PAL-AI reveals genetic determinants that control poly(A)-tail length during oocyte maturation, with relevance to human infertility

In oocytes of mammals and other animals, gene regulation is mediated primarily through changes in poly(A)-tail length. Here, we introduce PAL-AI, an integrated neural network machine-learning model that accurately predicts tail-length changes in maturing oocytes of frogs and mammals. We show that PAL-AI learned known and previously unknown sequence elements and their contextual features that control poly(A)-tail length, enabling it to predict tail-length changes resulting from 3'-UTR single-nucleotide substitutions. It also predicted tail-length-mediated translational changes, allowing us to nominate genes important for oocyte maturation.
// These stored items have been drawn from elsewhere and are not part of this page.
-- ==== Sys2Proof/Machine/CompassOps.lean ====
section
/-!
DEFINITION. Operations of Compass: eligibility, order within a class, energy tokens, starting a flit, buckets (R295–R320).
-/
namespace Sys2Proof.Machine

/-- R295: the gate of a queue. -/
def gateOf (q : Nat) : Option Nat := if q < 12 then none else if q ≤ 19 then some 0 else if q ≤ 27 then some (q - 19) else some 9

/-- R312: how long a flit takes the lanes. -/
def HFlit.duration (f : HFlit) : Nat := (f.size + 1) / 2 * 2

/-- R302: both buckets full. -/
def State.fillShaper (p q : Nat) (s : State) : State := s.setBucket p q { c := (s.capC p q : Nat), p := (s.capP p q : Nat) }

/-- R297, R312, R510: the head flit of a queue is eligible now; VC3–VC5 stop while a sleep state is entered. -/
def State.eligible (s : State) (p q : Nat) (x : QFlit) : Bool :=
  let gate := match gateOf q with
    | none => true
    | some g => s.gateHolds p g s.datum.whole (s.datum.whole + x.f.duration)
  gate && !(12 ≤ q && s.power.stopped) && (!s.shaped p q || 0 ≤ (s.bucket p q).p)

/-- R297: the pass of a head flit. -/
def State.passOf (s : State) (p q : Nat) (x : QFlit) : Nat :=
  let shaper := if s.shaped p q && ((s.bucket p q).c < 0 || s.cir p q = 0) then 2 else 1
  max (x.f.colour + 1) shaper

/-- R296: the head flit of a queue, if it is a candidate: it entered in an earlier cycle. -/
def State.head (s : State) (p q : Nat) : Option QFlit :=
  match s.compass.queues.get (qKey p q) with
  | x :: _ => if x.at_ < s.now then some x else none
  | [] => none

/-- R295: the queues of a class 1–5. -/
def queuesOf (c : Nat) : List Nat := (List.range 32).filter (fun q => classOf q = c)

/-- R299: the mode of a class 1–5 on a port: 0 WFQ, 1 STRICT, 2 FIFO; 0b11 acts as 0b00. -/
def State.classMode (s : State) (p c : Nat) : Nat :=
  let m := s.rd (match c with
    | 1 => CMP_CLASS_SAMPLE p | 2 => CMP_CLASS_TIMING p | 3 => CMP_CLASS_MEDIA p | 4 => CMP_CLASS_FRAMES p | _ => CMP_CLASS_BULK p)
  if m = 3 then 0 else m

/-- R299, R300: what a head flit is ordered by within a pass; the least goes first, then the lower queue index. -/
def State.orderKey (s : State) (p c q : Nat) (x : QFlit) : Nat :=
  match s.classMode p c with
  | 0 => (x.sTag + 2 ^ 47 + 2 ^ 48 - s.compass.vTime.get (cKey p c)) % 2 ^ 48
  | 1 => 31 - q
  | _ => x.at_

/-- R296, R297, R299: the flit that a class supplies: its queue, its pass and the flit. -/
def State.choice (s : State) (p c : Nat) : Option (Nat × Nat × QFlit) :=
  let heads := (queuesOf c).filterMap (fun q => match s.head p q with
    | some x => if s.eligible p q x then some (q, s.passOf p q x, x) else none
    | none => none)
  match (heads.map (fun h => h.2.1)).min? with
  | none => none
  | some m => leastBy (fun h => s.orderKey p c h.1 h.2.2) (heads.filter (fun h => h.2.1 = m))

/-! ## Energy tokens (R317–R319) -/

/-- R317: flits are checked against tokens. -/
def State.tokensOn (s : State) : Bool := s.rdB CMP_CTL_ETOK_EN && s.rd CMP_STAT_ETOK_RATE ≠ 0xFFFF

/-- R318: the cost of a flit on a port, in quarter tokens. -/
def State.tokenCost (s : State) (p : Nat) (f : HFlit) : Nat := s.quarters p f * min 4 (max 1 (s.rd (CMP_PORT_CTL_EW p)))

/-- A port can start a flit: ACTIVE, transmitter in SEND, link key not revoked, no flit on the lanes, not on its way to DORMANT (R513),
and the hub not in S1 (R507). -/
def State.portFree (s : State) (p : Nat) : Bool :=
  s.active p && s.rd (CHD_STAT_TX_STATE p) = TX_SEND && !(s.chord p).revoked && !(s.chord p).quiet && s.power.asleep = 0 &&
  (match s.compass.sending.get p with | some k => k.until_ ≤ s.now | none => true)

/-- R318: the deferral that stands on a port: its queue and flit, while that flit stays eligible. -/
def State.deferral (s : State) (p : Nat) : Option (Nat × Nat × QFlit) :=
  match s.compass.deferred.get p with
  | none => none
  | some q => match s.head p q with
    | some x => if s.eligible p q x then some (q, s.passOf p q x, x) else none
    | none => none

/-- R296, R318: the VC3–VC5 flit that a port would start now: the deferred one, or that of the first class which supplies one. -/
def State.bestEffort (s : State) (p : Nat) : Option (Nat × Nat × QFlit) :=
  (s.deferral p).or ((s.choice p 3).or ((s.choice p 4).or (s.choice p 5)))

/-- R319: a port before this one in the rotating order, starting after the port served last, wants tokens that the bucket holds in this
cycle. -/
def State.turnOfOther (s : State) (p : Nat) : Bool :=
  let place (o : Nat) : Nat := (o + 18 - (s.compass.etokLast + 1) % 18) % 18
  (List.range 18).any (fun o => place o < place p && s.portFree o && s.compass.queues.get (qKey o 0) = [] &&
    (s.choice o 1).isNone && (s.choice o 2).isNone &&
    (match s.bestEffort o with | some d => s.tokenCost o d.2.2.f ≤ s.compass.etok | none => false))

/-- Show the tokens held (R322). -/
def State.noteTokens (s : State) : State := s.wr CMP_STAT_ETOK_LEVEL (min 65535 (s.compass.etok / 4))

/-- R317: the cap of the token bucket, in quarters. -/
def State.etokCap (s : State) : Nat := 4 * (s.rd CMP_STAT_ETOK_RATE * min 16 (max 1 (s.rd CMP_ETOK_BURST)))

/-- R317: the refills due since the last, one at every microsecond of Datum. -/
def State.refillTokens (s : State) : State :=
  let n := s.datum.whole / 1000
  let e := min s.etokCap (s.compass.etok + 4 * s.rd CMP_STAT_ETOK_RATE * (n - s.compass.etokTo))
  ({ s with compass := { s.compass with etokTo := n, etok := e } }).noteTokens

/-- R303, R319: a fill and a refill of this cycle come before a charge and a deduction. -/
def State.bucketsFirst (s : State) : State := s.fillsDue.when (s.datum.whole / 1000 ≠ s.compass.etokTo) State.refillTokens

/-! ## Starting a flit -/

/-- R312: the flit now takes the lanes. -/
def State.takeLanes (p q : Nat) (f : HFlit) (s : State) : State :=
  let w := s.datum.whole
  let close := match gateOf q with
    | none => none
    | some g => (s.gateCloses p g w).map (fun c => s.now + (c - w))
  let k : Sending := { queue := q, until_ := s.now + f.duration, closeAt := close }
  { s with compass := { s.compass with sending := s.compass.sending.set p (some k) } }

/-- R320, R321: a departure's sojourn, and the alarm. -/
def State.noteSojourn (p q : Nat) (x : QFlit) (s : State) : State :=
  let d := min 16777215 (s.now - x.at_)
  let s1 := (s.wr (CMP_QDELAY_LAST_NS p q) d).wr (CMP_QDELAY_MAX_NS p q) (max d (s.rd (CMP_QDELAY_MAX_NS p q)))
  let thr := s.rd (CMP_QCFG_DTHR p q)
  if thr ≠ 0 && thr * 100 < d then
    ((s1.wr (CMP_QALARM_QUEUE p) q).wr (CMP_QALARM_NS p) d).ev (0x0A1 + p) [EV_CMPP_QDELAY]
  else s1

/-- R303: the charge of a shaped queue. -/
def State.chargeShaper (p q pass : Nat) (f : HFlit) (s : State) : State :=
  if s.shaped p q then
    let m : Int := (s.quarters p f * 250 : Nat)
    let b := s.bucket p q
    s.setBucket p q { c := if pass = 1 then b.c - m else b.c, p := b.p - m }
  else s

/-- R80, R92, R105, R108, R110: Chord frames a flit: credits consumed, LSN, replay entry, the words on the lanes. -/
def State.frameFlit (p : Nat) (f : HFlit) (s : State) : State :=
  let c := s.chord p
  let e : Replay := { lsn := c.nextLsn, vc := f.vc, tunnel := f.tunnel, payload := f.payload, last := f.last, poison := f.poison, stomp := f.stomp }
  let s1 := s.onChord p (fun c => ({ c with
    replay := c.replay ++ [e], nextLsn := (c.nextLsn + 1) % 2 ^ 16,
    lsnHighTx := c.lsnHighTx + (if c.nextLsn = 65535 then 1 else 0) }).onCred f.vc (fun r => r.consume f.payload.length))
  let s2 := (s1.emit (.flit p (s1.entryFlit p e false))).when f.stomp (State.bump (CHD_POISON_TX p))
  let s3 := if (s2.chord p).timer = none then s2.restartTimer p else s2
  s3.when (32767 ≤ (s3.chord p).replay.length) (State.wr (CHD_STAT_TX_STATE p) TX_STALL)

/-- R296: the head flit of a queue starts, unless the replay storage has no room for it (R110, R116). -/
def State.startFlit (p q pass : Nat) (x : QFlit) (s : State) : State × Bool :=
  match (s.chord p).makeRoom (if s.diag.test = 1 then 0 else (s.chord p).quota) x.f.size with
  | none =>
    if 32767 ≤ (s.chord p).replay.length then (s.wr (CHD_STAT_TX_STATE p) TX_STALL, false)
    else (((s.wr (CHD_STAT_TX_STATE p) TX_STALL).ev (chordPage p) [EV_CHD_SPILL]).evNew 0x001 [EV_EVT_SPILL], false)
  | some c =>
    let s1 := (s.onChord p (fun _ => c)).noteSpill p
    let s2 := (s1.setQueue p q ((s1.compass.queues.get (qKey p q)).drop 1)).takeLanes p q x.f
    (((s2.chargeShaper p q pass x.f).noteSojourn p q x).frameFlit p x.f, true)

/-- R300: V of a class in WFQ after a selection. -/
def State.noteVirtual (p q : Nat) (x : QFlit) (s : State) : State :=
  let k := cKey p (classOf q)
  let v := s.compass.vTime.get k
  if s.classMode p (classOf q) = 0 && modSub 48 x.sTag v < 2 ^ 47 then
    { s with compass := { s.compass with vTime := s.compass.vTime.set k x.sTag } }
  else s

/-- R147: the head flit of a queue is discarded whole. -/
def State.dropHead (p q : Nat) (s : State) : State := s.setQueue p q ((s.compass.queues.get (qKey p q)).drop 1)

/-- A chosen flit starts; `ecc`: the errors found in the egress queue storage (R147). -/
def State.serve (p : Nat) (ecc : EccErrors) (h : Nat × Nat × QFlit) (s : State) : State × Bool :=
  match s.afterEcc ecc h.2.2.f with
  | none => ((s.noteEcc ecc h.2.2.f).dropHead p h.1, false)
  | some g =>
    let r := s.startFlit p h.1 h.2.1 { h.2.2 with f := g }
    if r.2 then ((r.1.noteVirtual p h.1 h.2.2).noteEcc ecc h.2.2.f, true) else r

/-- R318, R319: a flit of VC3–VC5 pays with tokens and starts, or is deferred, which counts once. -/
def State.serveTokens (p : Nat) (ecc : EccErrors) (h : Nat × Nat × QFlit) (s : State) : State :=
  let cost := s.tokenCost p h.2.2.f
  if !s.tokensOn then
    let s0 := { s with compass := { s.compass with deferred := s.compass.deferred.set p none } }
    (s0.serve p ecc h).1
  else if cost ≤ s.compass.etok && !s.turnOfOther p then
    let s0 := { s with compass := { s.compass with deferred := s.compass.deferred.set p none } }
    let r := s0.serve p ecc h
    if r.2 then ({ r.1 with
      compass := { r.1.compass with etok := r.1.compass.etok - cost, etokLast := p }
      power := { r.1.power with spent := r.1.power.spent + cost } }).noteTokens else r.1
  else if cost ≤ s.compass.etok || s.compass.deferred.get p = some h.1 then s
  else
    { s with compass := { s.compass with deferred := s.compass.deferred.set p (some h.1) } }.bump CMP_ETOK_STALL_STALLS

/-- R321: a port captures depth and delay of its queues. -/
def State.snapQueues (p idx : Nat) (s : State) : State :=
  let r : QSnap := { index := idx % 2 ^ 16, depths := (List.range 32).map (fun q => s.rd (CMP_QDEPTH_NOW p q)), delays := (List.range 32).map (fun q => s.rd (CMP_QDELAY_LAST_NS p q)) }
  { s with compass := { s.compass with snaps := s.compass.snaps.set p (some r) } }

end Sys2Proof.Machine
end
When comparing predicted tail-length changes in human oocytes with genomic datasets of the All of Us Research Program and gnomAD we found that genetic variants predicted to disrupt tail lengthening are under negative selection in the human population, thereby linking mRNA tail lengthening to human female fertility. Overall design: Sythetic mRNA reporter libraries with random and mutagenesis 3'-UTR sequences were injected into frog oocytes. Poly(A)-tail lengths were measured to at different developmental stages to examine the concordance between experimentally determined effects and PAL-AI predicted effects.